_AIM OF THE TASK_
From the entries below, copy every line that holds the word "toBytes".

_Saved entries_
* * * * * * *

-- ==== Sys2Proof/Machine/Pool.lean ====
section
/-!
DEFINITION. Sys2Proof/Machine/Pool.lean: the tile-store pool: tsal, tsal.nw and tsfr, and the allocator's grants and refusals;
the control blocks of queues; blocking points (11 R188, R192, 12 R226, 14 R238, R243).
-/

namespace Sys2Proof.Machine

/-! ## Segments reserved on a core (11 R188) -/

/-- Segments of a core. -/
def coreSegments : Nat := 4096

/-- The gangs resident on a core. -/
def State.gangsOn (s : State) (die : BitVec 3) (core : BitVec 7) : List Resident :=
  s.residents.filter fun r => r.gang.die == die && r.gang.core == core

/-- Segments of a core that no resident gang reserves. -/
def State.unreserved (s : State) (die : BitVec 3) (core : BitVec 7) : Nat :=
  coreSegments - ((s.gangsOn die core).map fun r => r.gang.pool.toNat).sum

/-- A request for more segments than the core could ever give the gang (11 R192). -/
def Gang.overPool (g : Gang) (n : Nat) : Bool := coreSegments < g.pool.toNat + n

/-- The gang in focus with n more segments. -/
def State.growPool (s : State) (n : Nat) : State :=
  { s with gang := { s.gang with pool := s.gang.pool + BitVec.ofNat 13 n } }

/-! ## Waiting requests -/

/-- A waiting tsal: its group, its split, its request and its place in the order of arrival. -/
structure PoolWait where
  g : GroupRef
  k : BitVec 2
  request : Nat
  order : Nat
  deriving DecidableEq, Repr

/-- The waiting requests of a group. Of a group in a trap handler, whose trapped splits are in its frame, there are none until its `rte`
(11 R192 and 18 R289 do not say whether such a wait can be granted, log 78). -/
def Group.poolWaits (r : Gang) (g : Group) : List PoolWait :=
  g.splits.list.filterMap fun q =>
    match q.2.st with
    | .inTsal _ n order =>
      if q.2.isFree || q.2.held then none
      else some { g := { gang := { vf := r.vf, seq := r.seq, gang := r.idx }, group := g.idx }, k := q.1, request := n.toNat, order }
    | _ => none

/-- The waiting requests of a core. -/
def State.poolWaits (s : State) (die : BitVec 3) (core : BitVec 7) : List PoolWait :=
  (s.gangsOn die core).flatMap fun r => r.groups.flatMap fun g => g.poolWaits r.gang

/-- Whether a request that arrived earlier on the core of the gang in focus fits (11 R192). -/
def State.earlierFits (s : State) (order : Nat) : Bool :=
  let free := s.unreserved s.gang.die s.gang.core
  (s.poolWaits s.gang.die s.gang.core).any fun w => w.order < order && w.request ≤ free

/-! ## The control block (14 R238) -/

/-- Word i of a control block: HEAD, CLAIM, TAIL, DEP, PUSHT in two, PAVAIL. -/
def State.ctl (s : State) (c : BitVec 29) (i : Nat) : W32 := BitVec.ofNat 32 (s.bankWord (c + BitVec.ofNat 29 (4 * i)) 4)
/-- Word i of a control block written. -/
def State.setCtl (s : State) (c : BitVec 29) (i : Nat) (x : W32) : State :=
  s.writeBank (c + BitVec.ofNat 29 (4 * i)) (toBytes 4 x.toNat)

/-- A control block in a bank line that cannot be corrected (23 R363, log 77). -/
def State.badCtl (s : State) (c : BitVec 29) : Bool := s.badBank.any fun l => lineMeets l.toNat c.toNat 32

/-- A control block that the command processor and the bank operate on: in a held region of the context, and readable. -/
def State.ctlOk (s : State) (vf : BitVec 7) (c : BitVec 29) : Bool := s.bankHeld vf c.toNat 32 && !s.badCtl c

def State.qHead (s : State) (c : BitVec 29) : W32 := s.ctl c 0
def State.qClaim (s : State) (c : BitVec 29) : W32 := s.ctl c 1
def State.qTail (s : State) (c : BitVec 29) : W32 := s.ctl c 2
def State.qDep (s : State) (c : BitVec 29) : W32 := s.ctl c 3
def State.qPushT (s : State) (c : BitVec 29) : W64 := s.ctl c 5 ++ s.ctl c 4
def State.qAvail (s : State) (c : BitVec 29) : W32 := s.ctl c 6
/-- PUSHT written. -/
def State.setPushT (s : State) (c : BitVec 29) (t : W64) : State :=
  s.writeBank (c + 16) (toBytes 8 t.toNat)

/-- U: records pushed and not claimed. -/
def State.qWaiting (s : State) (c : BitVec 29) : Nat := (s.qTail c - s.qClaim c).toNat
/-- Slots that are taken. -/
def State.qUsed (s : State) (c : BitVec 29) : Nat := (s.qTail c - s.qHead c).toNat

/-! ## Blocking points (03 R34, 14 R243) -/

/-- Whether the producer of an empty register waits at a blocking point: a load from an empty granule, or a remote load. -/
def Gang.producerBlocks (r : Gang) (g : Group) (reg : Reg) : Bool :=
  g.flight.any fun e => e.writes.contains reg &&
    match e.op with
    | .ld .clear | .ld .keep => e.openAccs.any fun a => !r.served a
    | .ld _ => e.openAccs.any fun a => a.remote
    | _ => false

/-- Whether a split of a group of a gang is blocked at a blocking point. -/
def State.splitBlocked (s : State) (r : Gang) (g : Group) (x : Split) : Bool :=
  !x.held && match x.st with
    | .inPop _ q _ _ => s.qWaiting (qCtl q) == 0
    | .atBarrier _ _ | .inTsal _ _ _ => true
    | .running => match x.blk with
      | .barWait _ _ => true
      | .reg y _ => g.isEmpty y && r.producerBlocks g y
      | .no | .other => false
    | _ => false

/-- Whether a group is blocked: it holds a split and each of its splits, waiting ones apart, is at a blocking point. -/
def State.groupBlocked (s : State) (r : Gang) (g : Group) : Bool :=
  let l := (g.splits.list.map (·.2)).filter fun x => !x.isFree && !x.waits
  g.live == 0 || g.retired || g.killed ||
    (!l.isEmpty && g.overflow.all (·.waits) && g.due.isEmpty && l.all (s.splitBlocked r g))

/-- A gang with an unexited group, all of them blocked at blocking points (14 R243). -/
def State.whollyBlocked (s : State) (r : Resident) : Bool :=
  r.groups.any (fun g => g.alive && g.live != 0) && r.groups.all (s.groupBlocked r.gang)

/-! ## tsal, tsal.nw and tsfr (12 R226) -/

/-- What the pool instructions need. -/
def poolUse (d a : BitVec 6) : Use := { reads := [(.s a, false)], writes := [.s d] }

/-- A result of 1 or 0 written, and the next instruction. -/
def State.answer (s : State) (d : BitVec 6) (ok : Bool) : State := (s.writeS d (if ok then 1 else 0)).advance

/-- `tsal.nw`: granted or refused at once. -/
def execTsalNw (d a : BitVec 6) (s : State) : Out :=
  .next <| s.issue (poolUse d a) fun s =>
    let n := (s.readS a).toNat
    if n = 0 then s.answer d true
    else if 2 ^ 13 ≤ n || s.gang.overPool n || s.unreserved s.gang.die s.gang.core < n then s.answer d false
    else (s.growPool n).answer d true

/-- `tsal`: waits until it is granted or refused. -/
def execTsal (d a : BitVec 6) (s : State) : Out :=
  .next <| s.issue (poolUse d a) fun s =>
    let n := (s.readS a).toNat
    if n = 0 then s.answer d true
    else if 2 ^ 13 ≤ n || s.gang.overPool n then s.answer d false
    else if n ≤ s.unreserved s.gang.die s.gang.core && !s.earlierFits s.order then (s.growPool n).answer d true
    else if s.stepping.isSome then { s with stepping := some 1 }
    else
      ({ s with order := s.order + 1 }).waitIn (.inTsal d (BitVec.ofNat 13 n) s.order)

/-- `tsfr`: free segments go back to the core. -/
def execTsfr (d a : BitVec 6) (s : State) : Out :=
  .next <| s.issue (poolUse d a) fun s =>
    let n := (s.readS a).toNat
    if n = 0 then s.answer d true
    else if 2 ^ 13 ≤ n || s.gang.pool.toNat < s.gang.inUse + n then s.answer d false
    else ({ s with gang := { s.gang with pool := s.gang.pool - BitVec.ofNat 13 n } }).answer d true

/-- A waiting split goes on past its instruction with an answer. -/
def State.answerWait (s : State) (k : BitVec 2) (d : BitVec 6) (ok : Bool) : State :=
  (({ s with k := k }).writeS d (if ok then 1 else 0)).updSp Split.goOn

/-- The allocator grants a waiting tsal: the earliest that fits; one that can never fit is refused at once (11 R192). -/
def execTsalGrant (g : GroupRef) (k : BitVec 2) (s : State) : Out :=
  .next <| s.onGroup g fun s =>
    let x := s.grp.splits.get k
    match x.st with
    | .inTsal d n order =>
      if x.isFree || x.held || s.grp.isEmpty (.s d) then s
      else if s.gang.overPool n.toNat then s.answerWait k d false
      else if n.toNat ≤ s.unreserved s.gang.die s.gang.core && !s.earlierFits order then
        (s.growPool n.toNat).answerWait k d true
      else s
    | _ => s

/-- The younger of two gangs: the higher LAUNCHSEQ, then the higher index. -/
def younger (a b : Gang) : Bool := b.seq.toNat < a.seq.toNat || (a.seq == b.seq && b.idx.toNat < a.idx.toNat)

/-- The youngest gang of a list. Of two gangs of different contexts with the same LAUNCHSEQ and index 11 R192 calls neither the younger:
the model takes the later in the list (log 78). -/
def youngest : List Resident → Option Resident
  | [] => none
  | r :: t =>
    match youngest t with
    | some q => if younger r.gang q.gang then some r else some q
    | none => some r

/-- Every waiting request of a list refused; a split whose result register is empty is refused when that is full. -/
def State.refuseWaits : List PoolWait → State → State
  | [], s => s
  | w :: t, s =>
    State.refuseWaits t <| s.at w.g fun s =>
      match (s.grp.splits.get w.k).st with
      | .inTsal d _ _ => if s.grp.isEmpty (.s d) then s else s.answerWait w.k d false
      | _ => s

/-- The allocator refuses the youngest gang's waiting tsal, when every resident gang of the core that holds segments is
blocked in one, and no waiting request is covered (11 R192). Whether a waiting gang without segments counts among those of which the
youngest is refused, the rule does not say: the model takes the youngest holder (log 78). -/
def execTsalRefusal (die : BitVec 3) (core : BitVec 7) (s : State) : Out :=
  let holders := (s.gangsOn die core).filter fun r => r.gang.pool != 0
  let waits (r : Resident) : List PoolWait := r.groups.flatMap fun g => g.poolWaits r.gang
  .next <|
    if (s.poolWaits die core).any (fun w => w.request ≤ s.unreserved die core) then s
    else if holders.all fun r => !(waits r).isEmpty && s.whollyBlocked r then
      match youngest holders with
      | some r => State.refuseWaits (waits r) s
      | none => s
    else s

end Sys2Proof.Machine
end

* * * * * * *

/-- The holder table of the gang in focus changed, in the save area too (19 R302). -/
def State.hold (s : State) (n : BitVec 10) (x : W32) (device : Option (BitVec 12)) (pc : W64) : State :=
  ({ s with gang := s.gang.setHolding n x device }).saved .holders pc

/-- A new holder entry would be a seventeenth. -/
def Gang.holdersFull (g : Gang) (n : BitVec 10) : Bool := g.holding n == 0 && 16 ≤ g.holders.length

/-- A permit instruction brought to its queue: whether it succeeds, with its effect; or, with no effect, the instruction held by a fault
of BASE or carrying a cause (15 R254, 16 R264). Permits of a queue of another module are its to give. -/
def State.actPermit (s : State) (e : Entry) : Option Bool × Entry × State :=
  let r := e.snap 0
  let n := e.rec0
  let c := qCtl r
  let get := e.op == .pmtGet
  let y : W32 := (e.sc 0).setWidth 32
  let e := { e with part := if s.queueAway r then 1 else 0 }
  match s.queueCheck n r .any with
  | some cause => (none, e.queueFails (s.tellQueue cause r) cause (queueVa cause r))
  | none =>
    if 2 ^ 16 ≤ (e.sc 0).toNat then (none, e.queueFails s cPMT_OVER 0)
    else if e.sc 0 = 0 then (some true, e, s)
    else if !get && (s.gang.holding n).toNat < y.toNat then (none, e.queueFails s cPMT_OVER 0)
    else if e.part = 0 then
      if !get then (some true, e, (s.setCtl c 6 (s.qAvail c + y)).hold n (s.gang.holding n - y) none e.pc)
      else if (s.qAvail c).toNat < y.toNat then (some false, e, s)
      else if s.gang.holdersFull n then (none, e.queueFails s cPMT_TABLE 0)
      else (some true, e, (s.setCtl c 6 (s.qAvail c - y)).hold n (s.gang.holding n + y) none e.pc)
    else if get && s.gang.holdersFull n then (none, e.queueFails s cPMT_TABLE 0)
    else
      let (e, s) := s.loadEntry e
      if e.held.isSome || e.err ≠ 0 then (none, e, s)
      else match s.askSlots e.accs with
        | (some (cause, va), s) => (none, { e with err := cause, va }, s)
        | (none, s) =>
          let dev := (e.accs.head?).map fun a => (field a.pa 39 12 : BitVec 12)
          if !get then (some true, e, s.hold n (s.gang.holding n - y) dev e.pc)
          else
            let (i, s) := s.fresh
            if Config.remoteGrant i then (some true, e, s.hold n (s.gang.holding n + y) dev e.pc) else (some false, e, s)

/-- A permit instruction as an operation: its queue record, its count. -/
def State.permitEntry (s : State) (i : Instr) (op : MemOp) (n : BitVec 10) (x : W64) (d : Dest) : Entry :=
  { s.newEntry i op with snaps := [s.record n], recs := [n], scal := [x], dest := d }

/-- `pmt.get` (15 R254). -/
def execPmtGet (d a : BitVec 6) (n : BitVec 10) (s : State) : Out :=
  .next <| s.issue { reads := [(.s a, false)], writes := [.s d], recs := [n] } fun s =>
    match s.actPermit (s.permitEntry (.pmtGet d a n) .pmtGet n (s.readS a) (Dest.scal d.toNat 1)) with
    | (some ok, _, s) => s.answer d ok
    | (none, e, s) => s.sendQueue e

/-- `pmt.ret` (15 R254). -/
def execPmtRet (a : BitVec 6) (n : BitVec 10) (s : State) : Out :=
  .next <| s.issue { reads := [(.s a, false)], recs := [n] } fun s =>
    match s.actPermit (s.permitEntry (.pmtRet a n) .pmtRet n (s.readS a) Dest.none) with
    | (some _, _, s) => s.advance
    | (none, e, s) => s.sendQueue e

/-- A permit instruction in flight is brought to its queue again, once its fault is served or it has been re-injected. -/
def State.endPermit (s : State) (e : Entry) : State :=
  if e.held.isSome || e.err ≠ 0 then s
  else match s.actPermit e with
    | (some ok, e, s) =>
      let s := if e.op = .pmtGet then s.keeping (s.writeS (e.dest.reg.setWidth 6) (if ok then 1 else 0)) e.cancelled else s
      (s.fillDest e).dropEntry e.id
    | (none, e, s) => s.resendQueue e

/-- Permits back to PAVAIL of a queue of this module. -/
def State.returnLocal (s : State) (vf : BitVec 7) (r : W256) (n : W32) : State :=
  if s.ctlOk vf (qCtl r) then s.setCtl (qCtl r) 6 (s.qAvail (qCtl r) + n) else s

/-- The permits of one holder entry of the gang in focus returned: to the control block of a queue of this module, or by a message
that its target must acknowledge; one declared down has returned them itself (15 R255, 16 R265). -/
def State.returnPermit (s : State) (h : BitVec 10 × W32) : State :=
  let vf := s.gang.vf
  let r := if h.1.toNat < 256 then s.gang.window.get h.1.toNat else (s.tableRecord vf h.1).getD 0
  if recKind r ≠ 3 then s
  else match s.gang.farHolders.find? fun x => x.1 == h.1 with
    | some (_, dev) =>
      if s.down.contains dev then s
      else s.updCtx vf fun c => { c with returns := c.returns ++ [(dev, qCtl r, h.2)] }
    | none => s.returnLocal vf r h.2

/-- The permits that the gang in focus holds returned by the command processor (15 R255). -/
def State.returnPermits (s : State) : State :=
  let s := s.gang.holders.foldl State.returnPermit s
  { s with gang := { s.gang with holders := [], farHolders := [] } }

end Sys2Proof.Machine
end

* * * * * * *

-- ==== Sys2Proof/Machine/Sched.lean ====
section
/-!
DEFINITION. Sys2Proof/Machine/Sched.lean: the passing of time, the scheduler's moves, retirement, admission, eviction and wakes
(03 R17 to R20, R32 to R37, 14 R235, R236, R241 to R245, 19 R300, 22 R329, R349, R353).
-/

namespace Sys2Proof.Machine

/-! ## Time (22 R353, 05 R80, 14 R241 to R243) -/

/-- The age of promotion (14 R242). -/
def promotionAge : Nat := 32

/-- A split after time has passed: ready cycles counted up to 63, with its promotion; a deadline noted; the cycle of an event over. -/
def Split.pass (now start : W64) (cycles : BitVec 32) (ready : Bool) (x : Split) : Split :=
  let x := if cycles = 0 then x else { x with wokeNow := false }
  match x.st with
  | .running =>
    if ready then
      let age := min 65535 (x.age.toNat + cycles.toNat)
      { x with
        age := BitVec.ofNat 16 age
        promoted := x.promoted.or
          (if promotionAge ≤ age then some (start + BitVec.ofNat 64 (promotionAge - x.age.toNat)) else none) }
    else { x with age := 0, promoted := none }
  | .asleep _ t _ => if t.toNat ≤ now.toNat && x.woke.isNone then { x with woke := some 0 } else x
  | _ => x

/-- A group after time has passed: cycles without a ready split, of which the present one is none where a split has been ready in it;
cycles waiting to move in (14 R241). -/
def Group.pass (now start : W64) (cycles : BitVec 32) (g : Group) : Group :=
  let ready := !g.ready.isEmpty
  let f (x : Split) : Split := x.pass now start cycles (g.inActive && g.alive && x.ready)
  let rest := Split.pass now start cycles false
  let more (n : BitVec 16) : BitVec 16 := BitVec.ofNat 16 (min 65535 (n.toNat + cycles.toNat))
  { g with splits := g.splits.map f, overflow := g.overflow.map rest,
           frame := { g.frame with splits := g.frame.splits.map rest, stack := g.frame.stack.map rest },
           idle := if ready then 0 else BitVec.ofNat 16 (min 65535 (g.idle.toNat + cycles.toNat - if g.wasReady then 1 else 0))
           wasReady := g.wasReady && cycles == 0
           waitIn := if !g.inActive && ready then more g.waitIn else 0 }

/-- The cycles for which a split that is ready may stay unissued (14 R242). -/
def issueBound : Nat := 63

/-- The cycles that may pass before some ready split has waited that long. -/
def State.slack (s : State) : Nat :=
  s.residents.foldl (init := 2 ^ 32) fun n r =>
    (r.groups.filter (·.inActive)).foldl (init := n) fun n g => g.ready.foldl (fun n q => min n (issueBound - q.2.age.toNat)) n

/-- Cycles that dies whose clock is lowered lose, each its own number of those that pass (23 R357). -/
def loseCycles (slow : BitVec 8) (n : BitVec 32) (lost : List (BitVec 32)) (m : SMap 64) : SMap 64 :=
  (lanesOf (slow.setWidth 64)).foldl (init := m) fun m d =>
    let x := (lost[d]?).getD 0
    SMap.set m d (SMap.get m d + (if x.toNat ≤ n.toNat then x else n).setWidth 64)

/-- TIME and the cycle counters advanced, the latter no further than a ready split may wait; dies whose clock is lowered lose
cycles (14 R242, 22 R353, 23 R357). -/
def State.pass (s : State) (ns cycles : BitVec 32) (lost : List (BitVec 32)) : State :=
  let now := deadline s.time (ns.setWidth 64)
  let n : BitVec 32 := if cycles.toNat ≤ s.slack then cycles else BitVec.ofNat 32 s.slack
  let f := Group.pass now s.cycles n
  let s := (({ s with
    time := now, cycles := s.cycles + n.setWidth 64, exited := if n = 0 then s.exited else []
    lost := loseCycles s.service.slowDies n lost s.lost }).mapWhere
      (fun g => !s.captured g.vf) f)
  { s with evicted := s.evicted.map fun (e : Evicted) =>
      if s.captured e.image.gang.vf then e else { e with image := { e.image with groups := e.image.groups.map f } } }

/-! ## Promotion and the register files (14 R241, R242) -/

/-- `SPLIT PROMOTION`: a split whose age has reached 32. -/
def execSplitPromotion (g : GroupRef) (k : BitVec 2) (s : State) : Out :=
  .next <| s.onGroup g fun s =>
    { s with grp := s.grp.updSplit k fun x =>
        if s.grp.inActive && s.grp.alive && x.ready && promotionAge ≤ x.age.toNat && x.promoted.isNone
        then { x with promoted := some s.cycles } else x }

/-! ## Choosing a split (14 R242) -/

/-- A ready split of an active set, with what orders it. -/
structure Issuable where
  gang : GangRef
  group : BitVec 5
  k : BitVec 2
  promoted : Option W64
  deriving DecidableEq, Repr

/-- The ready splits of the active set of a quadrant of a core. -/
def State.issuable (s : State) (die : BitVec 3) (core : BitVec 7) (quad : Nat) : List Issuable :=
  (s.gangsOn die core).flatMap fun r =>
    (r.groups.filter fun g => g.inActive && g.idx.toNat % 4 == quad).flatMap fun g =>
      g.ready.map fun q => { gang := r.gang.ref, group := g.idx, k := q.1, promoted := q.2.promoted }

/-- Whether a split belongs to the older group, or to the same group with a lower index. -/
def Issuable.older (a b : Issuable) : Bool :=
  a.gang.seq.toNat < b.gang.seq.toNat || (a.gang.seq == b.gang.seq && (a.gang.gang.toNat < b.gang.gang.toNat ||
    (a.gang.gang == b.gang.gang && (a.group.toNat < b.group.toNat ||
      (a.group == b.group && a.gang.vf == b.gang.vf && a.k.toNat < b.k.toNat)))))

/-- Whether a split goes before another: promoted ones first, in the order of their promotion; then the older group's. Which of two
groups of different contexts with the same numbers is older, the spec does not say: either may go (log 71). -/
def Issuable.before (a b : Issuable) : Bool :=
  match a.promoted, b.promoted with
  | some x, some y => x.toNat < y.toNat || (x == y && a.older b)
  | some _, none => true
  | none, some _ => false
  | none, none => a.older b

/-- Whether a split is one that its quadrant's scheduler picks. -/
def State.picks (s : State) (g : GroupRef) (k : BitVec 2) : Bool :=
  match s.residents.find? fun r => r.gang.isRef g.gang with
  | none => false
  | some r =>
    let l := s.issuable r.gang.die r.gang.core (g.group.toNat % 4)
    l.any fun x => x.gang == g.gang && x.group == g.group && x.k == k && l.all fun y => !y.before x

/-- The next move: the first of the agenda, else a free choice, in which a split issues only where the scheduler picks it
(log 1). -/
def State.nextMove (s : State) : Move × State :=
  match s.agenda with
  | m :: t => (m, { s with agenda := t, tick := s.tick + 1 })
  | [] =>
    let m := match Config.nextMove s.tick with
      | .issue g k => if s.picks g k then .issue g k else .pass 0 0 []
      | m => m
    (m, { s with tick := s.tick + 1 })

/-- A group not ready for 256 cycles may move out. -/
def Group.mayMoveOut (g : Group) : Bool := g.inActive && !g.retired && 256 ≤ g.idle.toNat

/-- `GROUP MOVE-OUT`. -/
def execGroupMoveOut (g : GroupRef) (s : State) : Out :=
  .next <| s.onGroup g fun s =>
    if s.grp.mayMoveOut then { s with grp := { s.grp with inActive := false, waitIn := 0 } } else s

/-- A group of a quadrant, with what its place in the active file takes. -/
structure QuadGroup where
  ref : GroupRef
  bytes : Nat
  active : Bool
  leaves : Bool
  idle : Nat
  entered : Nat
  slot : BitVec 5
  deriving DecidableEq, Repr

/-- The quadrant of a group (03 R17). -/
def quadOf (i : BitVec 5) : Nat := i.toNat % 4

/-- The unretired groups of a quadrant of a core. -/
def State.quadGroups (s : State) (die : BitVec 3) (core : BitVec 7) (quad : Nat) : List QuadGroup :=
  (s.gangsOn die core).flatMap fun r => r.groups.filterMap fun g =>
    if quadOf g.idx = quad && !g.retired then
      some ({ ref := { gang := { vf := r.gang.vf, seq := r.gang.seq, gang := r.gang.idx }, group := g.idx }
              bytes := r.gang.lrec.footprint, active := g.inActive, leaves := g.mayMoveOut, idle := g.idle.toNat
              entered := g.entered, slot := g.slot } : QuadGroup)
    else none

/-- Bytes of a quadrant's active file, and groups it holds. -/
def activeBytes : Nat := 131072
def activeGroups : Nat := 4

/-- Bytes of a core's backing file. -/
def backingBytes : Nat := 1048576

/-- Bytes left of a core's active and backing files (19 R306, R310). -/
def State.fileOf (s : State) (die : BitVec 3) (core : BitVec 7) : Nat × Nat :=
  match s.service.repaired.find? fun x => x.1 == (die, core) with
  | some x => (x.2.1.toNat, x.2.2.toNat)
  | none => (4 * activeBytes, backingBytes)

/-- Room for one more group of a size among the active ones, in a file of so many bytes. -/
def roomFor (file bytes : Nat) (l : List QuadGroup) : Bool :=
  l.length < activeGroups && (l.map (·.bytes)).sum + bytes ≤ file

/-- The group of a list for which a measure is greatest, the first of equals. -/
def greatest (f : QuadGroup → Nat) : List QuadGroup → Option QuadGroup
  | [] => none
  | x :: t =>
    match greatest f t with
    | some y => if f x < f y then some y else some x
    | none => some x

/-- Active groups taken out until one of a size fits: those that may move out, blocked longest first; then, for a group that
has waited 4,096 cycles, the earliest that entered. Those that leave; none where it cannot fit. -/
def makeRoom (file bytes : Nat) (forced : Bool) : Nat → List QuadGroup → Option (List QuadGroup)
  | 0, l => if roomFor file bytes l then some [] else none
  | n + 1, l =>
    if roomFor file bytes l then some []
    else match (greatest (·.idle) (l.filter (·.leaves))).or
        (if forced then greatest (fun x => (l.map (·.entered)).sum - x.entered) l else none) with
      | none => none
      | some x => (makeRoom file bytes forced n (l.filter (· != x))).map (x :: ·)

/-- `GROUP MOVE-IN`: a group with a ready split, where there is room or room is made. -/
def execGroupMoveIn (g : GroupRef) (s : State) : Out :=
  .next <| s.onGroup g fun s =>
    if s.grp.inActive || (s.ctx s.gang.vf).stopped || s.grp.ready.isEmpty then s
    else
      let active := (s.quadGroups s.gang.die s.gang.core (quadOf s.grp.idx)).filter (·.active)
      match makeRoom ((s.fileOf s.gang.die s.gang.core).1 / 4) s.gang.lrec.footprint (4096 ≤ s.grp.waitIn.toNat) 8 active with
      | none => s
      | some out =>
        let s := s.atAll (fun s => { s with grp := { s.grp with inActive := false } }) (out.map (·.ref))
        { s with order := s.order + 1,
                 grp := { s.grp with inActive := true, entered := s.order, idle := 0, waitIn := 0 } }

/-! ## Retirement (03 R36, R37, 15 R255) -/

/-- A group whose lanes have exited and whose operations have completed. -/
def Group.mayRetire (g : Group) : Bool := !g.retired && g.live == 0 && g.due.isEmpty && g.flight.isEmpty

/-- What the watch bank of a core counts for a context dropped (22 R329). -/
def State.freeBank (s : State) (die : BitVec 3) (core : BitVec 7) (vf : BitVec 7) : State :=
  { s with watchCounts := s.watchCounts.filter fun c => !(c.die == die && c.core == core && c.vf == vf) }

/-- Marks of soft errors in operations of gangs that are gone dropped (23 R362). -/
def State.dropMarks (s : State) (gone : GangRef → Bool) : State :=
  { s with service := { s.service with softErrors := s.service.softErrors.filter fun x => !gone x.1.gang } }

* * * * * * *

_EXERCISE SOLUTION_
  s.writeBank (c + BitVec.ofNat 29 (4 * i)) (toBytes 4 x.toNat)
  s.writeBank (c + 16) (toBytes 8 t.toNat)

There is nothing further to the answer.